5.4.2 Qualitative studies: internal and external validity.

Studies 1, 2, 5 and partly 6 are qualitative studies, mostly explorative and descriptive in nature. The collected data is mainly from interviews and other subjective techniques (PHA) and are subject to interpretation. Here we have identified internal and external validity threats as the most serious.

• Internal validity. For Study 5, the main internal validity threat is that the same person performed interviewing, transcribing and information coding, which may introduce bias to how responses have been interpreted. By having workshops as feedback sessions after the interviews, we feel bias have been reduced.

• External validity. In Study 1, the main validity threat was the low number of organizations interviewed, and in Study 5 all interviews were performed with representatives from the same organization, although this is explained by us having to interview the people who had been involved in certain projects we had studied earlier.

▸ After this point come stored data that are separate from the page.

/-- Ask for a move of a slab; when it replaces one that held writes, these are released to F (R116, R118). -/
def askMove (slab cls : Nat) (target : Tier) (toPool onWrite : Bool) (s : State) : Queued × State :=
  let held := (moveOf s slab).any (fun m => decide (m.phase = .holding))
  match requestMove slab cls target toPool onWrite s with
  | (.queued, s1) => (.queued, if held then releaseHeld slab s1 else s1)
  | x => x

/-- The slab that was to move down in a swap does not: the swap ends, and the queued promotion it made room for with it. (DEDUCED: notes/assumptions/33.md) -/
def dropPartner (cold : Nat) (s : State) : State :=
  match s.mge.swaps.find? (fun p => decide (p.1 = cold)) with
  | none => s
  | some (_, k) =>
    let s1 := { s with mge := { s.mge with swaps := s.mge.swaps.filter (fun p => decide (p.1 ≠ cold)) } }
    if (moveOf s1 k).any (fun m => decide (m.phase = .queued) && decide (4 ≤ m.cls)) then failVotes k .moveAbandoned (dropMove k s1) else s1

/-- Held writes of every slab that can now take them, after a frame was freed. (PRESUMED: notes/assumptions/13.md) -/
def retryHeld (s : State) : State :=
  ((s.mge.held.map (fun w => w.block / 4096)).eraseDups).foldl (fun s k =>
    if (mapAt s k).tier.isNone then releaseHeld k s else s) s

/-! Slabs on their way to FREE (Table 02-2, R37, R230) -/

/-- Bring a DRAINING context to FREE once it owns no slab (R37). (DEDUCED: notes/assumptions/27.md) -/
def settleCtx (c : Nat) (s : State) : State :=
  let x := ctxAt s c
  if x.state = .draining ∧ (slabsOf s c).isEmpty then
    bumpGen x.fn (setCtx c Ctx.reset (setResv c Resv.zero s))
  else s

/-- A slab becomes FREE; the frame it used returns with it when its context is DRAINING (R230). -/
def slabFree (slab : Nat) (s : State) : State :=
  let e := mapAt s slab
  let c := ownerOf s e
  let s1 := setMap slab MapEntry.free s
  let s2 := if (ctxAt s c).state = .draining ∧ !e.pool then
      let r := resvOf s c
      setResv c (match e.tier with
        | some .t1 => { r with f1 := r.f1 - 1 }
        | some .t2 => { r with f2 := r.f2 - 1 }
        | some .t3 => { r with f3 := r.f3 - 1 }
        | none => r) s1
    else s1
  settleCtx c (if shortfall s2 then retireSlabs s2 else s2)

/-- Reads of the slab that passed the check wait for flash recovery. -/
def readsWait (s : State) (slab : Nat) : Bool :=
  s.fmg.recoveries.any (fun r => decide (r.block / 4096 = slab) && !r.waiters.isEmpty)

/-- The bus error of a read on its path (Table 08-2). -/
def answerBad (src : ReadSrc) (st : Status) (s : State) : State :=
  match src with
  | .cxl port dpa => poisonCxl port dpa s
  | .bar fn off _ => answerBar fn off .poison s
  | .fabric fport p => sendError fport p.src p.tag st s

5.5 Industrial relevance of results As many of our studies involved industrial data, our results were interesting not only to us, but also to the organizations the data was collected from. As such, we were able to present our results to the organizations and receive feedback both in terms of the results of the studies and how we should interpret the results.

In general, the organizations received general reports on the results, but also a specific report concerning the results from their organization. After Study 4, a workshop was held in order to convey our results to the organization as well as to receive more feedback.

5.6 Reflection: Research cooperation with industry Both the BUCS and the EVISOFT research projects are based on cooperation with industrial partners. Whereas EVISOFT had a number of industrial organizations involved from the project start, the BUCS project had no formal connections to any industrial partners as the project got under way. This meant that some effort had to be made in order to initiate contact and agreement with organizations in order to collect research data.

The hardest part of industrial cooperation was establishing contact and an agreement about what was going to be performed. In Study 3, the first fault report study, we initially contacted over 40 different organizations developing business-critical software.